Residents of the Druze-majority governorate of Sweida in southwest Syria demonstrated against the government through the weekend, protesting the deteriorating economic situation and a surge in fuel prices. Over 20 small protests throughout the area were accompanied by a general strike and road closures.
“Long live Syria and down with Assad,” protestors chanted during the demonstrations.
Taim (not his real name), a resident of Sweida, told The Media Line that on top of the economic crisis and poor living conditions, the people from the region feel that the government has failed to look after it.
“They are neglecting the area. They do not care about [Sweida]. They say they care, but the government does not care. It gives bits and pieces just to keep us calm,” he said.
Druze community in Syria
The Druze community in Syria constitutes about 3% of the country’s population and is located mainly in the south. Throughout history, the Druze community in Syria has maintained significant engagement with the Ba’ath Party, an Arab-socialist political faction associated with both President Bashar Assad and his predecessor, former President Hafez Assad. Nevertheless, during Hafez Assad’s tenure, the Druze community distanced itself from the party. Subsequently, when Bashar Assad assumed power in 2000, the Druze community exhibited a partial realignment with the party, and even some of them supported him during the civil war that began in 2011.
“When Assad came to power, things were changing for good in the beginning. There was nothing against him, in a way [people] said they loved him,” Taim said.
But the situation has changed, due to the poor life quality the Druze of Sweida are experiencing and the sense of the government’s negligence toward solving their hardships.
“Now you go down to the streets and ask people, everybody is cursing him. They don’t like him anymore.

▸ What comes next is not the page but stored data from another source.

-- ==== Sys2Proof/Machine/Nals.lean ====
section
/-!
DEFINITION. What a channel holds of its stream (R87, R130, R138, R186): the packets that it has received, and of an HEVC
stream the parameter sets with what they are refused for.
-/

namespace Sys2Proof.Machine

/-- A packet that a channel has received: its place in the queue and what RTP makes of it. -/
def State.received (s : State) (ch : Nat) : List (Inp × Rtp) :=
  (s.inputs.filter (fun i => i.ch == ch)).filterMap (fun i => (s.chain? i.chain).map (fun c => (i, readRtp c.data i.rtp)))

/-- Packets in the order of their sequence numbers: one is put in before the first that follows it. -/
def bySeq (l : List Rtp) : List Rtp :=
  l.foldl (fun acc x => acc.takeWhile (fun y => !seqBefore 16 x.seq y.seq) ++ x :: acc.dropWhile (fun y => !seqBefore 16 x.seq y.seq)) []

/-- Decoding order numbers stand in the packets of a channel (R136). -/
def State.hasDon (s : State) (ch : Nat) : Bool := s.chGet (.cch .DON_MAX_DON_DIFF) ch != 0

-- Parameter sets (R130, R133, R208)

/-- A parameter set as it is held: the number of its bytes after a byte 1; and its bytes. -/
def setNum (b : List Byte) : Nat := beNat (1 :: b)
def setBytes (v : Nat) : List Byte := beBytes (Nat.log2 v / 8) v

/-- The sets that a channel has received. -/
def State.spsOf (s : State) (ch id : Nat) : Option Sps :=
  match s.get (.ref .xSPS) ch id with
  | 0 => none
  | v => (rdSps (nalBits (setBytes v))).map (·.1.2)
def State.ppsOf (s : State) (ch id : Nat) : Option Pps :=
  match s.get (.ref .xPPS) ch id with
  | 0 => none
  | v => (rdPps (nalBits (setBytes v))).map (·.1.2)

/-- A picture parameter set with its sequence parameter set. -/
def State.psets (s : State) (ch id : Nat) : Option (Pps × Sps) :=
  (s.ppsOf ch id).bind (fun p => (s.spsOf ch p.sps).map (fun q => (p, q)))

/-- What a channel's settings say of the pictures that it takes: width and height, and num and den of its domain. -/
structure Raster where
  w   : Nat
  h   : Nat
  num : Nat
  den : Nat
  deriving DecidableEq, Repr

/-- The raster of a channel as it runs. -/
def State.chRaster (s : State) (ch : Nat) : Raster :=
  let dom := s.chDom ch
  ⟨s.chGet (.cch .FMT_WIDTH) ch, s.domActive dom, s.domNum dom, s.domDenOf dom⟩

/-- The reason for which a channel refuses an SPS (R130, R208): a level above 156 is a matter of LEVEL, the rest of FORMAT. A
picture larger than the channel's raster is refused as well.
DEDUCED, log 105. -/
def State.spsWhy (s : State) (ch : Nat) (q : Sps) : Option Nat :=
  let r := s.chRaster ch
  let deep := if s.chGet (.cch .FMT_DEPTH) ch = 3 then 8 else 10
  if 156 < q.level then some 6
  else if q.profile.isNone ∨ q.field ∨ 3840 < q.w ∨ 2160 < q.h ∨ r.w < q.w ∨ r.h < q.h ∨ q.w = 0 ∨ q.h = 0 ∨
      497664000 * r.den < q.w * q.h * r.num ∨ (q.chroma ≠ 1 ∧ q.chroma ≠ 2) ∨
      (q.chroma = 2 ∧ s.chGet (.cch .FMT_CHROMA) ch = 2) ∨ deep < q.dy ∨ deep < q.dc ∨ q.ctb < 4 ∨ 6 < q.ctb then some 7
  else none

/-- The reason for which a channel refuses a PPS (R133): neither WPP substreams nor tiles, above 133.3 Mpixel/s.
DEDUCED, log 105. -/
def State.ppsWhy (s : State) (ch : Nat) (p : Pps) : Option Nat :=
  let r := s.chRaster ch
  if !p.wpp && !p.tiles && decide (133300000 * r.den < r.w * r.h * r.num) then some 7 else none

/-- A picture parameter set that is not refused, with its sequence parameter set. -/
def State.goodSets (s : State) (ch id : Nat) : Option (Pps × Sps) :=
  (s.psets ch id).filter (fun x => (s.ppsWhy ch x.1).isNone && (s.spsWhy ch x.2).isNone)

-- Slice segments

/-- The header of a slice segment NAL unit, under the sets that the channel holds. -/
def State.sliceOf (s : State) (ch : Nat) (b : List Byte) : Option Slice :=
  if nalType b < 32 ∧ nalLayer b = 0 then (rdSlice (nalType b) (s.psets ch) (nalBits b)).map (·.1) else none

/-- The row of 32 lines in which a slice segment begins. -/
def State.sliceRow (s : State) (ch : Nat) (x : Slice) : Option Nat :=
  (s.psets ch x.pps).map (fun p => x.addr / max 1 p.2.ctbW * 2 ^ p.2.ctb / 32)

/-- The first packet of the fragmentation unit that a packet goes on, from those received: `seq` is sought. -/
def fuHead (l : List Rtp) : Nat → Nat → Option Rtp
  | 0, _ => none
  | n + 1, seq =>
    match l.find? (fun p => p.seq == seq && nalType p.body == 49) with
    | none => none
    | some p => if bitOf (byteAt p.body 2) 7 then some p else fuHead l n ((seq + 65535) % 65536)

/-- The row in which the slice segment of an HEVC packet begins, where what has been received tells it. -/
def State.packetRow (s : State) (ch : Nat) (p : Rtp) : Option Nat :=
  let don := s.hasDon ch
  let l := ((s.received ch).map (·.2)).filter (fun q => q.ts == p.ts)
  let head := if nalType p.body = 49 ∧ !bitOf (byteAt p.body 2) 7 then fuHead l (l.length + 1) ((p.seq + 65535) % 65536) else some p
  head.bind (fun h =>
    let a := nalsOf don [(h.seq, h.body)]
    match a.cur, a.out with
    | some c, _ => (s.sliceOf ch c.1).bind (s.sliceRow ch)
    | none, [n] => (s.sliceOf ch n.bytes).bind (s.sliceRow ch)
    | _, _ => none)

end Sys2Proof.Machine
end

Even the people who supported them during this war now do not, because they are suffering,” Taim said, pointing out that many may still be afraid to publicly criticize Assad.

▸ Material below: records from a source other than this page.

-- ==== Sys2Proof/Machine/Harness.lean ====
section
/-!
DEFINITION. The Harness (chapter 8): the cost of a channel, its row grid, the layout of its slice rows into stripes, and
the plan that gives every stripe of a die a unit and a slot.
-/

namespace Sys2Proof.Machine

/-- A list sorted by a strict order, equal items in their order. -/
def insSort {α : Type} (lt : α → α → Bool) (l : List α) : List α :=
  l.foldl (fun acc x => (acc.takeWhile (fun y => !lt x y)) ++ x :: (acc.dropWhile (fun y => !lt x y))) []

/-- A rational taken modulo a positive one. -/
def ratMod (a m : Rat) : Rat := a - m * ((a / m).floor : Int)

/-- A channel as the Harness sees it under the settings of one of its banks. -/
structure Work where
  ch   : Nat
  kind : Nat
  dom  : Nat
  chroma : Nat
  depth : Nat
  w    : Nat
  h    : Nat
  ofs  : Nat
  num  : Nat
  den  : Nat
  tot  : Nat
  stall : Nat
  deriving DecidableEq, Repr

/-- The settings of a channel in a bank. -/
def State.work (s : State) (ch bank : Nat) : Work :=
  let g := fun f => s.get f ch 0 bank
  let dom := g (.cch .FMT_DOMAIN)
  ⟨ch, g (.cch .FMT_WORK), dom, g (.cch .FMT_CHROMA), g (.cch .FMT_DEPTH), g (.cch .FMT_WIDTH), s.domActive dom,
   g (.cch .TIME_OFS), s.domNum dom, s.domDenOf dom, s.domTotal dom,
   clampTo 100 10000 (s.get (.cus .STALL_TO_UNIT) (s.get (.cch .CTRL_HOME_DIE) ch))⟩

/-- HEVC work; encode work. -/
def Work.hevc (w : Work) : Bool := decide (2 ≤ w.kind)
def Work.enc (w : Work) : Bool := w.kind % 2 == 0

/-- Block columns, and rows of the coded picture: slice rows, or CTU rows (R185). -/
def Work.cols (w : Work) : Nat := ceilDiv w.w 16
def Work.rowLines (w : Work) : Nat := if w.hevc then 32 else 16
def Work.rows (w : Work) : Nat := ceilDiv w.h w.rowLines

/-- The coded format of a channel; of an HEVC decode channel the largest that it accepts (R208). -/
def Work.fmt (w : Work) : Fmt := ⟨w.w, w.h, w.chroma == 1, depthOf w.depth, w.chroma == 2, depthOf w.depth⟩

/-- The format on the uncompressed side (R208). -/
def Work.rawFmt (w : Work) : Fmt := if w.hevc then ⟨w.w, w.h, false, 10, false, 10⟩ else w.fmt

/-- The multiplier W * C * D of R30, in 1/100,000. -/
def Work.mult (w : Work) : Nat :=
  ([10, 8, 30, 15] : List Nat).getD w.kind 0 * (if w.chroma = 1 then 133 else 100) *
    ([100, 110, 125] : List Nat).getD w.depth 100

/-- Luma samples per second, as a fraction (R30). -/
def Work.rate (w : Work) : Rat := if w.den = 0 then 0 else (w.w * w.h * w.num : Nat) / (w.den : Nat)

/-- The credit cost in 0.1 credits, rounded up (R30). -/
def Work.cost (w : Work) : Nat := (w.rate * (w.mult : Nat) / 10000000000).ceil.toNat

/-- The row period in lines (R185), and a line period in us. -/
def Work.rowPeriod (w : Work) : Rat := (w.tot : Nat) / (w.rows : Nat)
def Work.lineUs (w : Work) : Rat := (1000000 * w.den : Nat) / (w.num * w.tot : Nat)

/-- The time to code `n` samples of a row, in lines (R188, R191). -/
def Work.time (w : Work) (n : Nat) : Rat := (n * w.rowLines * w.mult : Nat) / (20000000 * w.lineUs)

/-- The coding window in lines (R188). -/
def Work.win (w : Work) : Rat :=
  if w.enc || w.hevc then w.rowPeriod else min w.rowPeriod (63 / 4)

/-- The layout of class `j`: stripes and stripe width in units of 8 columns (R189). -/
def Work.layout (w : Work) (j : Nat) : Option (Nat × Nat) :=
  let part := w.win / (j : Nat)
  let lim := min part (15 / 2 * (3 - (4 + (w.stall : Nat) / 1000) / w.lineUs))
  let n0 := (w.time (16 * w.cols) / part).ceil.toNat
  ((List.range 9).filter (fun n => decide (max 1 n0 ≤ n))).findSome? (fun n =>
    let g := ceilDiv w.cols (8 * n)
    if (n = 1 ∨ 8 * g * (n - 1) < w.cols) ∧ w.time (128 * g) ≤ lim ∧ 128 * g ≤ 2048 then some (n, g) else none)

/-- The width in samples of stripe `i` of a layout of `n` stripes of `g` units. -/
def Work.stripeW (w : Work) (n g i : Nat) : Nat := if i + 1 < n then 128 * g else 16 * (w.cols - 8 * g * (n - 1))

/-- A slot length in multiples of 256 ticks (R188). -/
def Work.slotLen (w : Work) (width : Nat) : Nat := (w.time width * 256).ceil.toNat

/-- The units that an HEVC channel takes (R191). -/
def Work.hevcUnits (w : Work) : Nat := (w.time w.w / w.rowPeriod).ceil.toNat

/-- A slot of a plan: channel, stripe or rotation index, unit, offset and length in multiples of 256 ticks, whether it is
HEVC, its domain and the grid offset of its channel (R190). -/
structure Slot where
  ch   : Nat
  ix   : Nat
  unit : Nat
  ofs  : Nat
  len  : Nat
  hevc : Bool
  dom  : Nat
  grid : Nat
  per  : Rat
  deriving DecidableEq

/-- The phase of a slot in ticks of its row period. -/
def Slot.phase (x : Slot) : Rat := ((x.grid * 65536 + x.ofs * 256 : Nat) : Rat)

/-- Two slots of a unit do not overlap modulo the row period (R190). -/
def Slot.clear (a b : Slot) : Bool :=
  let per := a.per * 65536
  let d := ratMod (b.phase - a.phase) per
  decide ((a.len * 256 : Nat) ≤ d ∧ d + (b.len * 256 : Nat) ≤ per)

/-- A unit is in service: FREE or BOOKED (R18). -/
def State.inService (s : State) (u : Nat) : Bool := s.get (.cus .UNIT_STATE) u == 1 || s.get (.cus .UNIT_STATE) u == 2

/-- A unit may take new work of a kind: its cluster's shadow decoder for encode, its CABAC engine for HEVC, and its line
buffer stay in service (R19, R128). -/
def State.unitFor (s : State) (w : Work) (u : Nat) : Bool :=
  let c := u / 5
  s.inService u && s.flag (.cus .CLUSTER_LINEBUF_OK) c && (!w.enc || s.flag (.cus .CLUSTER_SHADOW_OK) c) &&
  (!w.hevc || s.flag (.cus .CLUSTER_CABAC_OK) c)

/-- The units of a die. -/
def dieUnits (d : Nat) : List Nat := (List.range 80).map (· + 80 * d)

/-- The CABAC share of each unit of an HEVC channel in 0.1 credits, as a fraction (R191). -/
def Work.share (w : Work) : Rat := (w.cost : Nat) / (w.hevcUnits : Nat)

/-- The units of one HEVC channel, in increasing index, skipping a cluster that would pass 560 credits (R192, step 2).
`load` gives each cluster's load so far. -/
def pickHevc (s : State) (w : Work) (used : List Nat) : Nat → List Nat → List (Nat × Rat) → Option (List Nat × List (Nat × Rat))
  | 0, _, load => some ([], load)
  | _ + 1, [], _ => none
  | n + 1, u :: t, load =>
    let c := u / 5
    let have' := ((load.find? (fun p => p.1 == c)).map (·.2)).getD 0
    if s.unitFor w u && !used.contains u && decide (have' + w.share ≤ 5600) then
      (pickHevc s w used n t ((c, have' + w.share) :: load.filter (fun p => p.1 != c))).map (fun r => (u :: r.1, r.2))
    else pickHevc s w used (n + 1) t load

/-- Every HEVC channel placed, in decreasing cost (R192, step 2). -/
def placeHevc (s : State) (d : Nat) : List Work → List Slot → List (Nat × Rat) → Option (List Slot)
  | [], acc, _ => some acc
  | w :: t, acc, load =>
    match pickHevc s w (acc.map (·.unit)) w.hevcUnits (dieUnits d) load with
    | none => none
    | some (us, load) =>
      let new := us.zipIdx.map (fun p => (⟨w.ch, p.2, p.1, 0, w.slotLen w.w, true, w.dom, w.ofs, w.rowPeriod⟩ : Slot))
      placeHevc s d t (acc ++ new) load

/-- The first slot that fits on a unit, by its offset (R190). -/
def fitUnit (w : Work) (x : Slot) (here : List Slot) : Option Slot :=
  let per := x.per * 65536
  let ends := here.map (fun y => ((ratMod (y.phase + (y.len * 256 : Nat) - x.phase) per) / 256).ceil.toNat)
  let ok := fun o => let y := { x with ofs := o }
    decide (((o + x.len) * 256 : Nat) ≤ w.win * 65536) && here.all (fun z => y.clear z)
  ((insSort (fun a b : Nat => decide (a < b)) (0 :: ends)).find? ok).map (fun o => { x with ofs := o })

/-- A stripe to place: its work, index and slot length. -/
structure ToPlace where
  w   : Work
  ix  : Nat
  len : Nat
  deriving DecidableEq

/-- The units in the order in which a channel tries them: those of the region of its buffers first (R192, step 3). -/
def State.unitOrder (s : State) (d : Nat) (w : Work) (l : List Nat) : List Nat :=
  let g := s.get (.pdk .OWN_CFG_GROUP) d w.ch
  let near := fun u => s.chStarted w.ch && s.get (.cch .STATUS_STATE) w.ch != chWAITING && u / 20 == g
  l.filter near ++ l.filter (fun u => !near u)

/-- One stripe placed by first fit: units bound to its domain, then FREE ones (R192, step 3). -/
def placeStripe (s : State) (d : Nat) (p : ToPlace) (acc : List Slot) : Option Slot :=
  let l := (dieUnits d).filter (s.unitFor p.w)
  let on := fun u => acc.filter (fun x => x.unit == u)
  let bound := l.filter (fun u => (on u).any (fun x => !x.hevc && x.dom == p.w.dom))
  let free := l.filter (fun u => (on u).isEmpty)
  (s.unitOrder d p.w bound ++ s.unitOrder d p.w free).findSome? (fun u =>
    fitUnit p.w ⟨p.w.ch, p.ix, u, 0, p.len, false, p.w.dom, p.w.ofs, p.w.rowPeriod⟩ (on u))

/-- Every stripe placed in decreasing slot length; otherwise the channel of the first that cannot be (R192). -/
def placeElc (s : State) (d : Nat) : List ToPlace → List Slot → Except Nat (List Slot)
  | [], acc => .ok acc
  | p :: t, acc =>
    match placeStripe s d p acc with
    | some x => placeElc s d t (acc ++ [x])
    | none => .error p.w.ch

/-- The order of placement: longer slots first, then the lower channel and stripe. -/
def placeBefore (a b : ToPlace) : Bool :=
  if a.len ≠ b.len then decide (b.len < a.len)
  else if a.w.ch ≠ b.w.ch then decide (a.w.ch < b.w.ch) else decide (a.ix < b.ix)

/-- A channel with the class it is planned in. -/
structure Classed where
  w : Work
  j : Nat
  deriving DecidableEq

/-- The next class that exists for a channel. -/
def Work.classFrom (w : Work) (j : Nat) : Option Nat :=
  ([1, 2, 3] : List Nat).find? (fun k => decide (j ≤ k) && (w.layout k).isSome)

/-- The stripes of a channel in its class. -/
def Classed.stripes (c : Classed) : List ToPlace :=
  match c.w.layout c.j with
  | none => []
  | some (n, g) => (List.range n).map (fun i => ⟨c.w, i, c.w.slotLen (c.w.stripeW n g i)⟩)

/-- The channel whose class is raised when one of `ch` cannot be placed (R192, step 4). -/
def raiseClass (ch : Nat) (l : List Classed) : Option (List Classed) :=
  let up := fun c : Classed => c.w.classFrom (c.j + 1)
  let bump := fun n => l.map (fun c => if c.w.ch = n then { c with j := (up c).getD c.j } else c)
  match l.find? (fun c => c.w.ch == ch) with
  | none => none
  | some c =>
    if (up c).isSome then some (bump ch)
    else
      let m := l.filter (fun x => x.w.dom == c.w.dom && (up x).isSome)
      (m.foldl (fun b x => match b with
        | none => some x
        | some y => if y.w.cost < x.w.cost then some x else some y) none).map (fun x => bump x.w.ch)

/-- Rounds of R192: the slots and the classes, or none. -/
def planRounds (s : State) (d : Nat) (hevc : List Slot) : Nat → List Classed → Option (List Classed × List Slot)
  | 0, _ => none
  | n + 1, l =>
    match placeElc s d (insSort placeBefore (l.flatMap Classed.stripes)) hevc with
    | .ok slots => some (l, slots)
    | .error ch => match raiseClass ch l with
      | some l => planRounds s d hevc n l
      | none => none

/-- A plan of a die for a set of channels (R192): the ELC channels with their classes, and every slot. -/
def State.plan (s : State) (d : Nat) (ws : List Work) : Option (List Classed × List Slot) :=
  let elc := ws.filter (fun w => !w.hevc)
  let hv := insSort (fun a b : Work => decide (b.cost < a.cost)) (ws.filter Work.hevc)
  match placeHevc s d hv [] [] with
  | none => none
  | some hevc =>
    if elc.all (fun w => (w.classFrom 1).isSome) then
      planRounds s d hevc (3 * elc.length + 1) (elc.map (fun w => ⟨w, (w.classFrom 1).getD 1⟩))
    else none

/-- The channels that run on a die, and those that a plan of it must hold besides. -/
def State.planned (s : State) (d : Nat) : List Nat :=
  (s.chansOf d).filter (fun ch => s.get (.cch .STATUS_STATE) ch == chRUNNING || s.get (.cch .STATUS_STATE) ch == chLEAVING)

/-- The planned layout of a channel differs from the one in force. -/
def State.planDiffers (s : State) (ch : Nat) : Bool :=
  let two := fun (f : Fld) (j : Nat) => s.get f ch j 0 != s.get f ch j 1
  two (.cch .xL_N) 0 || two (.cch .xL_G) 0 || two (.cch .xL_DIE) 0 ||
  (List.range 8).any (fun j => two (.cch .xL_UNIT) j || two (.cch .xL_OFS) j)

Valeria Scuto, principal analyst on the Middle East, North Africa and Turkey at Sibylline Ltd., a strategic advisory firm, says that the trigger for these recent protests was a hike in fuel prices after the announcement of subsidy cuts earlier this month, which also resulted in a significant drop in the Syrian pound.
However, she tells The Media Line that these protests are not necessarily a new development.

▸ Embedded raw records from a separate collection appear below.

/-- Step 6 of R470: the channels of a die that was restarted start again at their domain's boundary. -/
def resumeDie (d dom : Nat) (s : State) : State :=
  s.when (!s.safe && s.dieUp d && s.pastUp dom && !s.inWinter) (fun s =>
    forEach ((s.chansOf d).filter (fun ch => s.get (.cch .xRESUME) ch != 0 && s.get (.cch .xRESUME) ch != 3 &&
      s.get (.cch .STATUS_STATE) ch == chSTOPPED && s.get (.cch .FMT_DOMAIN) ch 0 1 == dom)) (fun ch s =>
        startAt ch (s.picNow dom) s) s)

/-- RESTART_CHANNEL_RESUME (R470). -/
def execRestartChannelResume (d : Die) (dom : Domain) (now : Now) (s : State) : Host.Outcome State Fault Refusal :=
  s.runAt now (fun s => poolsSettle (resumeDie d dom s))

/-- A register of a channel. -/
def pairOfChan (ch addr : Nat) : Bool :=
  match findReg addr with
  | some l => l.rd.mode == .chan && l.i == ch
  | none => false

/-- The first picture boundary of a channel's domain at least 1 ms after its die went down has come (R22). -/
def State.failoverDue (s : State) (ch : Nat) : Bool :=
  let dom := s.get (.cch .FMT_DOMAIN) ch 0 1
  let from' := s.get (.cch .xDOWN_TAI) ch + msNs
  s.rasterRuns dom && elapsedNs (s.get (.cch .xDOWN_AT) ch) s.osc msNs &&
  decide (s.boundaryFrom dom from' / s.picTicks dom ≤ s.picNow dom)

/-- A channel of a die that went down starts on the other die, with the settings of the records and the numbering of the mirror
(R22, R472). Of the channels that wait, the one of the highest priority goes first. One that does not fit waits for its die.
DESIGN CHOICE, log 73. -/
def failover (ch : Nat) (s : State) : State :=
  let d := s.get (.cch .CTRL_HOME_DIE) ch
  let e := 1 - d
  if s.safe || s.get (.cch .xRESUME) ch != 2 || !s.dieUp e || s.dieUp d || !s.failoverDue ch then s
  else
    let wait := (List.range 48).filter (fun c => s.get (.cch .CTRL_HOME_DIE) c == d && s.get (.cch .xRESUME) c == 2)
    let s := reloadPairs (fun a => wait.any (fun c => pairOfChan c a)) s
    let dom := s.get (.cch .FMT_DOMAIN) ch 0 1
    let pr := fun c => s.get (.cch .CTRL_PRIORITY) c
    let ahead := wait.any (fun c => s.get (.cch .FMT_DOMAIN) c 0 1 == dom && decide (pr c < pr ch ∨ (pr c = pr ch ∧ c < ch)))
    if ahead || !s.failoverDue ch then s
    else match startOn e ch (s.picNow dom) true s with
      | .started t =>
        let h := t.get (.cch .FLOW_OUT_FLOW) ch 0 1
        let m := t.get (.shp .xMIRROR) d h
        goOn ch (t.picNow dom) (t.when (m != 0) (fun t => t.put (.shp .SEQ_NEXT) (m - 1) e h))
      | .later t => t
      | .refused _ => s.put (.cch .xRESUME) 1 ch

“They are broadly consistent with similar bouts of unrest observed in December 2022 in the Sweida governorate and are symptomatic of the growing discontent over Assad’s government and the worsening socioeconomic conditions over the past years,” Scuto said.
Hamza (name changed), another citizen of Sweida, explains that his city especially suffers from the rise in fuel prices due to its agricultural nature and small-town status, as it relies heavily on sourcing its necessities from other provinces.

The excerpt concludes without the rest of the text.